Nichols C E, Cocklin S, Dodds A, Ren J, Lamb H, Hawkins A R, Stammers D K
Structural Biology Division, The Wellcome Trust Centre for Human Genetics, University of Oxford, Roosevelt Drive, Oxford OX3 7BN, England.
Acta Crystallogr D Biol Crystallogr. 2001 Nov;57(Pt 11):1722-5. doi: 10.1107/s090744490101410x. Epub 2001 Oct 25.

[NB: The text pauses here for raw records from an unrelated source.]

/-! ## BAY_ADD (R365, R366) -/

/-- The first parameter out of range. -/
def Die.bayAddBad (d : Die) (p : BayAddP) : Option (Nat × Nat) :=
  let mapped := decide (p.mode ≠ 0)
  let store (s : Nat) : Option Store := d.pmap.stores.find? s
  let setOf (s : Nat) : Option Nat := (store s).bind fun x => d.setOfBay x.bay
  if 2 < p.mode then some (St.badParam, 20)
  else if 1 < p.cache then some (St.badParam, 21)
  else if 4095 < p.defKey then some (St.badParam, 22)
  else if 15 < p.set then some (St.badParam, 24)
  else if 15 < p.policy then some (St.badParam, 25)
  else if mapped ∧ (store p.primary).isNone then some (St.notFound, 26)
  else if mapped ∧ p.secondary ≠ 0xffff ∧ (store p.secondary).isNone then some (St.notFound, 28)
  else if mapped ∧ p.secondary ≠ 0xffff ∧ setOf p.primary ≠ setOf p.secondary then some (St.badParam, 28)
  else if mapped ∧ (p.quota = 0 ∨ 2097152 < p.quota) then some (St.badParam, 30)
  else none

/-- The new entry's value. -/
def newEntry (p : BayAddP) (bay : Nat) : Bt :=
  { st := .live, cache := decide (p.cache = 1), mode := p.mode, inDom := false, dom := 0, policy := if p.mode = 2 then p.policy else 0,
    defKey := p.defKey, ten := p.ten, dlaBay := bay }

/-- The rest of an add once its parameters are in range. -/
def Die.bayAddGo (d : Die) (h : Hdr) (p : BayAddP) : Die :=
  let seg := d.futureSeg p.ten
  if p.cache = 1 ∧ p.mode = 1 then d.fail h 0x0300 St.bayModeInvalid p.ten
  else if !d.live? p.defKey then d.fail h 0x0300 St.keyNotLive p.defKey
  else match (if p.mode = 0 then d.freePhys p.set else d.freeMapped) with
    | none => d.fail h 0x0300 St.noFreeBay 0
    | some b =>
      match (if p.bay = 0xffff then (List.range seg.2).find? (d.indexFree p.ten) else if d.indexFree p.ten p.bay then some p.bay else none) with
      | none => d.fail h 0x0300 St.segFull (if p.bay = 0xffff then p.ten else seg.1 + p.bay)
      | some i =>
        let d1 := { d with tens := { d.tens with adds := d.tens.adds ++ [p.ten] } }
        d1.commit .ten (some (.bayAdd h { p with bay := i })) (btuWrites (seg.1 + i) (newEntry p b))

def execBayAdd (h : Hdr) (p : BayAddP) (s : State) : Host.Outcome State Fault Refusal :=
  onCmd s fun d => d.command h 0x0300 [.f] 18 fun d => d.withTen h 0x0300 p.ten
    (if (d.ten p.ten).st ≠ .active then d.fail h 0x0300 St.tenBusy p.ten
     else if p.bay ≠ 0xffff ∧ (d.futureSeg p.ten).2 ≤ p.bay then d.fail h 0x0300 St.badParam 18
     else match d.bayAddBad p with
       | some (st, o) => d.fail h 0x0300 st o
       | none => d.bayAddGo h p)

/-! ## BAY_SET, BAY_QUERY -/

/-- The entry of a bay index, not EMPTY. -/
def Die.bayEntry (d : Die) (t bay : Nat) : Option Nat :=
  let e := d.segBase t + bay
  if bay < d.segLen t ∧ (d.bt e).st ≠ .empty then some e else none

/-- Every entry of a DLA bay, those that pending commits write included: a moving segment's copies among them (R371). -/
def Die.sameBay (d : Die) (b : Nat) : List (Nat × Bt) :=
  ((d.tens.bt.keys.map fun e => (e, d.bt e)) ++ d.pendingBtu.filter fun (x : Nat × Bt) => decide ((d.bt x.1).st = .empty)).filter fun (x : Nat × Bt) =>
    decide (x.2.st ≠ .empty) && decide (x.2.dlaBay = b)

/-- An entry as BAY_SET changes it. -/
def Bt.changed (b : Bt) (cache policy : Nat) : Bt := { b with cache := decide (cache = 1), policy := if b.mode = 2 then policy else 0 }

def execBaySet (h : Hdr) (ten bay cache policy quota : Nat) (s : State) : Host.Outcome State Fault Refusal :=
  onCmd s fun d => d.command h 0x0302 [.f] 10 fun d => d.withTen h 0x0302 ten
    (match d.bayEntry ten bay with
     | none => d.fail h 0x0302 St.notFound 18
     | some e =>
       let b := d.bt e
       if 1 < cache then d.fail h 0x0302 St.badParam 20
       else if 15 < policy then d.fail h 0x0302 St.badParam 21
       else if 2097152 < quota then d.fail h 0x0302 St.badParam 22
       else if b.st ≠ .live then d.fail h 0x0302 St.tenBusy ten
       else if cache = 1 ∧ b.mode = 1 then d.fail h 0x0302 St.bayModeInvalid e
       else
         let change (c : Option Instr) (i : Nat) (x : Bt) : CommitReq :=
           { group := .ten, at_ := d.time, cmd := c, writes := btuWrites i (x.changed cache policy), source := some i }
         d.askCommits (((d.sameBay b.dlaBay).filter fun (x : Nat × Bt) => decide (x.1 ≠ e)).map (fun (x : Nat × Bt) => change none x.1 x.2) ++
           [change (some (.baySet h ten bay cache policy quota)) e b]))

def execBayQuery (h : Hdr) (ten bay : Nat) (s : State) : Host.Outcome State Fault Refusal :=
  onCmd s fun d => d.command h 0x0303 [.f, .t] 4 fun d => d.tenParam h 0x0303 ten 16
    (if (d.ten ten).st = .free then d.fail h 0x0303 St.notFound 16
     else if d.segLen ten ≤ bay then d.fail h 0x0303 St.notFound 18
     else
       let b := d.bt (d.segBase ten + bay); let r := d.bay b.dlaBay
       let mapped := decide (b.st ≠ .empty) && mappedBay b.dlaBay
       d.ok h 0x0303 ([(4, b.lo.toNat), (4, b.hi.toNat)] ++ payList 2 (if b.st = .empty then [] else r.keyList) ++
         (if mapped then [(2, r.primary), (2, r.secondary), (4, r.quota), (4, r.used)] else [(2, 0xffff), (2, 0xffff), (4, 0), (4, 0)])))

The NmrA repressor protein of Aspergillus nidulans was overproduced in Escherichia coli and purified to homogeneity. Gel-exclusion chromatography showed that NmrA was monomeric in solution under the buffer conditions used. The protein was crystallized in three forms, belonging to trigonal, monoclinic and hexagonal space groups. Two of these crystal forms (A and B) diffract to high resolution and thus appear suitable for structure determination. Crystal form A belongs to space group P3((1))21, with unit-cell parameters a = b = 76.8, c = 104.9 A. Crystal form B belongs to space group C2, with unit-cell parameters a = 148.8, b = 64.3, c = 110.2 A, beta = 121.8 degrees.
构巢曲霉的NmrA阻遏蛋白在大肠杆菌中过量表达并纯化至同质。凝胶排阻色谱显示,在所使用的缓冲液条件下,NmrA在溶液中呈单体形式。该蛋白以三种形式结晶,分别属于三方、单斜和六方空间群。其中两种晶体形式(A和B)衍射至高分辨率,因此似乎适合进行结构测定。晶体形式A属于空间群P3(1)21,晶胞参数a = b = 76.8,c = 104.9 Å。晶体形式B属于空间群C2,晶胞参数a = 148.8,b = 64.3,c = 110.2 Å,β = 121.8°。